▶ TASK
The output is the lines below from the one with "toggledLevel (.seg sg)" through the one with "theorem toggledLevel_dig (p", both included, printed exactly and with no other line.

[Stored items from a collection]
* * * * * * * * *

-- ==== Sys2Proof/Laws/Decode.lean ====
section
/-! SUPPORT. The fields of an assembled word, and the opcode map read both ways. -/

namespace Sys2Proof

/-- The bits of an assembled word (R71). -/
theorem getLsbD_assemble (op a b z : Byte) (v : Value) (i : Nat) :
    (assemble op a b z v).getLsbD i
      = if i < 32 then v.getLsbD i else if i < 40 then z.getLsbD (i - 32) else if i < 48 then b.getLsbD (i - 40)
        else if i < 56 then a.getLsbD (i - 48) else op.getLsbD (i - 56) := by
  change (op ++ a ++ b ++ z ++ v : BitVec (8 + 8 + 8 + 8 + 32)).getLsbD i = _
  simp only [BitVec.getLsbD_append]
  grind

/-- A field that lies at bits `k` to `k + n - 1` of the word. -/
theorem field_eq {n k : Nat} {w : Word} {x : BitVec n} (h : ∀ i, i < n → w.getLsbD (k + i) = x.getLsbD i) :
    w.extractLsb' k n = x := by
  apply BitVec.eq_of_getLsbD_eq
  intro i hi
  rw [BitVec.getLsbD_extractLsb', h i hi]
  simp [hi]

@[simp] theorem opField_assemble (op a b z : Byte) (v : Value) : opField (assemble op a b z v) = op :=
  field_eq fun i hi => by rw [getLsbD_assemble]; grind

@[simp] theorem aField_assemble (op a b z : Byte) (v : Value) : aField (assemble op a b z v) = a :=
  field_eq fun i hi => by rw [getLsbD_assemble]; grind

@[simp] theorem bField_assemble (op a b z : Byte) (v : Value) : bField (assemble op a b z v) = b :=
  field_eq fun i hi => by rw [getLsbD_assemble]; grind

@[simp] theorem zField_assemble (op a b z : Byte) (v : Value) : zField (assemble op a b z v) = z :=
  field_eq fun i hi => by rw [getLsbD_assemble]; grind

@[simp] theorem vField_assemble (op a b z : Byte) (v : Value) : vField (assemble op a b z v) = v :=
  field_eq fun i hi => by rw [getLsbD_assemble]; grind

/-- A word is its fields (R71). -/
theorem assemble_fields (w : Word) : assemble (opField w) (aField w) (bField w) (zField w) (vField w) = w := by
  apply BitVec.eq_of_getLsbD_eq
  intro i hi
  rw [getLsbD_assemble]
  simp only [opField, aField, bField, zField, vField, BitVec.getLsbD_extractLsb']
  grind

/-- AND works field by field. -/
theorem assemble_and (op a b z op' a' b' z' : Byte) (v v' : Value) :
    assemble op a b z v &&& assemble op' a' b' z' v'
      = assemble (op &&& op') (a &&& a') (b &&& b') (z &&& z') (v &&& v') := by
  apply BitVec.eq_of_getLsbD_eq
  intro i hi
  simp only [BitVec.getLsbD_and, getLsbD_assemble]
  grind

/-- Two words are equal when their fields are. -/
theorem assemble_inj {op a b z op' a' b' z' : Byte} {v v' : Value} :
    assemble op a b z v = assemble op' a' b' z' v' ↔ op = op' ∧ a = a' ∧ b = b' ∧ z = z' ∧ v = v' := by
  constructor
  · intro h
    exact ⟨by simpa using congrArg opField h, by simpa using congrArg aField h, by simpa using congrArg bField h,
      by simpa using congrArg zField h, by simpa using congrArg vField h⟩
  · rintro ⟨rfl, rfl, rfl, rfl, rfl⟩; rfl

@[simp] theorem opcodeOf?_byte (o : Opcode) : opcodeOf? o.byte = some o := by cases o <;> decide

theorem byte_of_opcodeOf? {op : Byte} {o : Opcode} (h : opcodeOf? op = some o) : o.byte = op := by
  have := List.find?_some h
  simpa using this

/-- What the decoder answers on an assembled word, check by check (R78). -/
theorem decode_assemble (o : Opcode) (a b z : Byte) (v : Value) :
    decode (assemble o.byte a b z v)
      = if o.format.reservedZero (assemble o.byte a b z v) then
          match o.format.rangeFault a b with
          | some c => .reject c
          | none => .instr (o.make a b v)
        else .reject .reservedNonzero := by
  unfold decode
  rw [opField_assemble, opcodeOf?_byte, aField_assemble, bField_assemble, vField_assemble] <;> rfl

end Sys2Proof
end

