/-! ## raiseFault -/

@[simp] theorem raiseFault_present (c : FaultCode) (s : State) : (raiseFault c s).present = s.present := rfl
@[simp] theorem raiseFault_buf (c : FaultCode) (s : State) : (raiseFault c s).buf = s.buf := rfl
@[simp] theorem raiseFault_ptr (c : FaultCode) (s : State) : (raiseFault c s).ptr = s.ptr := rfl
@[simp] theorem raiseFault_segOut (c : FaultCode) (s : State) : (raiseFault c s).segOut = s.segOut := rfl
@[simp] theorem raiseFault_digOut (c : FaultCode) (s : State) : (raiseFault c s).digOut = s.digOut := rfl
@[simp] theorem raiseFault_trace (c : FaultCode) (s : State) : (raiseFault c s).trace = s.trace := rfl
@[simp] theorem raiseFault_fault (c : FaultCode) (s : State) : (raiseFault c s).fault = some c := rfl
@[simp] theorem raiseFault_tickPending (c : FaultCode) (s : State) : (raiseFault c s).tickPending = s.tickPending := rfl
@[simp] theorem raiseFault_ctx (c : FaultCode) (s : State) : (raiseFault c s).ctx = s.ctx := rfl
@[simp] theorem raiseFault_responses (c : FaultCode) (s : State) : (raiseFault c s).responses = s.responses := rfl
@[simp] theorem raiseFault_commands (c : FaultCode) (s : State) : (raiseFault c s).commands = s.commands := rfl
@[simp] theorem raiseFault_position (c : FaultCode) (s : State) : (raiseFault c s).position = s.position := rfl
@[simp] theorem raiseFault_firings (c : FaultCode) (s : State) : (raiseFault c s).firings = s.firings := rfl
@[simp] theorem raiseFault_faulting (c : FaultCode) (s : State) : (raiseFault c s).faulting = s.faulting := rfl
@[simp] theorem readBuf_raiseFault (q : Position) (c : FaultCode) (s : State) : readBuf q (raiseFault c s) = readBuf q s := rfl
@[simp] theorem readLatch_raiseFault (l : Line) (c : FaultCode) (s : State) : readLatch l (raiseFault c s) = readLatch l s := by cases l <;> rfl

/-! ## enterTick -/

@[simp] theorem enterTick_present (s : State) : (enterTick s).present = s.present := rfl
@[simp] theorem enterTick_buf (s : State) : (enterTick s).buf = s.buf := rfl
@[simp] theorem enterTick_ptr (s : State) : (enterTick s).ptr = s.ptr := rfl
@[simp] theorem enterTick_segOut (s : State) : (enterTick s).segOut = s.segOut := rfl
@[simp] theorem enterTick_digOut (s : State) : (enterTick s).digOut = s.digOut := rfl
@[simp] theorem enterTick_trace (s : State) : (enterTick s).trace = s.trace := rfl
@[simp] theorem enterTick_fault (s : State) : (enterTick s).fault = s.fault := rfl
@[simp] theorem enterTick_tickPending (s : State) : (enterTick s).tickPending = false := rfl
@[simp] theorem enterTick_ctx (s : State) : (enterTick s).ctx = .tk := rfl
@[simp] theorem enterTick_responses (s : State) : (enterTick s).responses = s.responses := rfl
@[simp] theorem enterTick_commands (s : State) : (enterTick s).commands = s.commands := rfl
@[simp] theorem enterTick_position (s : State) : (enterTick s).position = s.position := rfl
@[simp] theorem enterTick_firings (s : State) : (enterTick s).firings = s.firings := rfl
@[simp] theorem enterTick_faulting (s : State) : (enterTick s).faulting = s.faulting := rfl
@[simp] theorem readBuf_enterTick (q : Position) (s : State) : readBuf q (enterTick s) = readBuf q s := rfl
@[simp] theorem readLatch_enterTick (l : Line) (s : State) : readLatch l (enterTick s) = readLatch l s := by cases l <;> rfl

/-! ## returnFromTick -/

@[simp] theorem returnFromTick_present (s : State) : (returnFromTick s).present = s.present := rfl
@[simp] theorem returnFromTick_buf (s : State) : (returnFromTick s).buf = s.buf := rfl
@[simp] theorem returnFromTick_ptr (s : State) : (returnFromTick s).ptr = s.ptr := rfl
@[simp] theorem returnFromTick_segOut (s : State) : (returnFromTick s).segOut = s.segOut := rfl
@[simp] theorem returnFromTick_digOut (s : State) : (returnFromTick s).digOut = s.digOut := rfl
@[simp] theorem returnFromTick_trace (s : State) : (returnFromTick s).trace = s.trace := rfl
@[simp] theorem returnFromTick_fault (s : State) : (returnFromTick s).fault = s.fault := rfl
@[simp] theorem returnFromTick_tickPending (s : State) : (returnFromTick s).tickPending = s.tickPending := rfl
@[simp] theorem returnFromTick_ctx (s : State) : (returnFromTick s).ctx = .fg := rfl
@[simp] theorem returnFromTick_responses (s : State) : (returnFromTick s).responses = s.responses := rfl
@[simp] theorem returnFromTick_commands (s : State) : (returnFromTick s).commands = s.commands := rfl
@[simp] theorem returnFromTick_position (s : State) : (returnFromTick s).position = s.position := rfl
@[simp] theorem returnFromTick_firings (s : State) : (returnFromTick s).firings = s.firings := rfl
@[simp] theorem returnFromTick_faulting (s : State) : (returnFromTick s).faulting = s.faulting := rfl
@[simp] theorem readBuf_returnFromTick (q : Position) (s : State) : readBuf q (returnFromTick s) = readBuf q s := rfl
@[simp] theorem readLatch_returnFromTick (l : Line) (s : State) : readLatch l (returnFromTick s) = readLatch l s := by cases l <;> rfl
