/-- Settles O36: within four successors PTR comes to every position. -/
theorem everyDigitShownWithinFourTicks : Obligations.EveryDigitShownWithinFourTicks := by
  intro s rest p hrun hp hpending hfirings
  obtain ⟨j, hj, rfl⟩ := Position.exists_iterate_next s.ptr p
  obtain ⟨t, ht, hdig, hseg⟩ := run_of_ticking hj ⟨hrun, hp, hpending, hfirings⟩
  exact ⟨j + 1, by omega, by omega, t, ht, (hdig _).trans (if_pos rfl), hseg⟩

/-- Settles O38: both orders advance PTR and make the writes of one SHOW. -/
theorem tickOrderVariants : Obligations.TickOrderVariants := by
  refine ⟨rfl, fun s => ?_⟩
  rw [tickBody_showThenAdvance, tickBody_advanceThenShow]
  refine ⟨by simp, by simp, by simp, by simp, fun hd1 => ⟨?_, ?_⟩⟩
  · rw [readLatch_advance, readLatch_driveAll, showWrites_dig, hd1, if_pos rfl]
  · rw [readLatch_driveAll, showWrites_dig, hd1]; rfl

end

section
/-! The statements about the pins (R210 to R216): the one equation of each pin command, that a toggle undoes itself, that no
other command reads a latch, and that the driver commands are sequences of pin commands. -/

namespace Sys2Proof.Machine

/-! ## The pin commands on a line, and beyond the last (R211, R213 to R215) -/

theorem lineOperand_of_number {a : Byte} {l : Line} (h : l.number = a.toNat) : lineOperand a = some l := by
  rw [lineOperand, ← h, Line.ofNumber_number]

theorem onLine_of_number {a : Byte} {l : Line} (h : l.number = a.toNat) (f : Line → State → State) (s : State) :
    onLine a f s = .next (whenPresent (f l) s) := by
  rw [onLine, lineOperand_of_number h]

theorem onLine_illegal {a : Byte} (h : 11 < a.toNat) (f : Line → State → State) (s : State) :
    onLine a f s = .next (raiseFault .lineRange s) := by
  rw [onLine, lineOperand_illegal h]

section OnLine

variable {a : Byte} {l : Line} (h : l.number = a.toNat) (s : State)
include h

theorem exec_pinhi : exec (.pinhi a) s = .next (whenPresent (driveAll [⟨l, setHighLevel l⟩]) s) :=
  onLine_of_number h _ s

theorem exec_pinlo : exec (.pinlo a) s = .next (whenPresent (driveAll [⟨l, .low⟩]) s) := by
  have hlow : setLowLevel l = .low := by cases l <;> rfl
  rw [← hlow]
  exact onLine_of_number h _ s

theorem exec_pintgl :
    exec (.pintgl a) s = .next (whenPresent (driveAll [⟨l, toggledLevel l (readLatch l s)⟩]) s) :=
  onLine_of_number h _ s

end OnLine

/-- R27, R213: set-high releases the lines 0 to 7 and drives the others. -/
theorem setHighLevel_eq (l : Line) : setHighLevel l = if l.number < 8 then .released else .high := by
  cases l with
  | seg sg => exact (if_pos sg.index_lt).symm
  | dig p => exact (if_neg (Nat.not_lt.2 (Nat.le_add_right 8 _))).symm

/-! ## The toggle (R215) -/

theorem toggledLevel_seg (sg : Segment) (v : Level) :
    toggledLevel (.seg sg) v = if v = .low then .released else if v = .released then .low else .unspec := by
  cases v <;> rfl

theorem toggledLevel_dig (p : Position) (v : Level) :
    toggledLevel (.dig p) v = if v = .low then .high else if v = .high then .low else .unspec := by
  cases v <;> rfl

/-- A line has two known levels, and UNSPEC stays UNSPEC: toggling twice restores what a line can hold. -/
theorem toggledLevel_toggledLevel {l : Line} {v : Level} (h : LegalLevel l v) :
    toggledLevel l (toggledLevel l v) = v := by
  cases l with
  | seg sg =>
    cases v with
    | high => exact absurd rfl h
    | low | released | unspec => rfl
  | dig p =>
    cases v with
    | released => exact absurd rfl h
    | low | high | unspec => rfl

* * * * * * * * *

▶ ANSWER FOR THE TASK
    toggledLevel (.seg sg) v = if v = .low then .released else if v = .released then .low else .unspec := by
  cases v <;> rfl

theorem toggledLevel_dig (p : Position) (v : Level) :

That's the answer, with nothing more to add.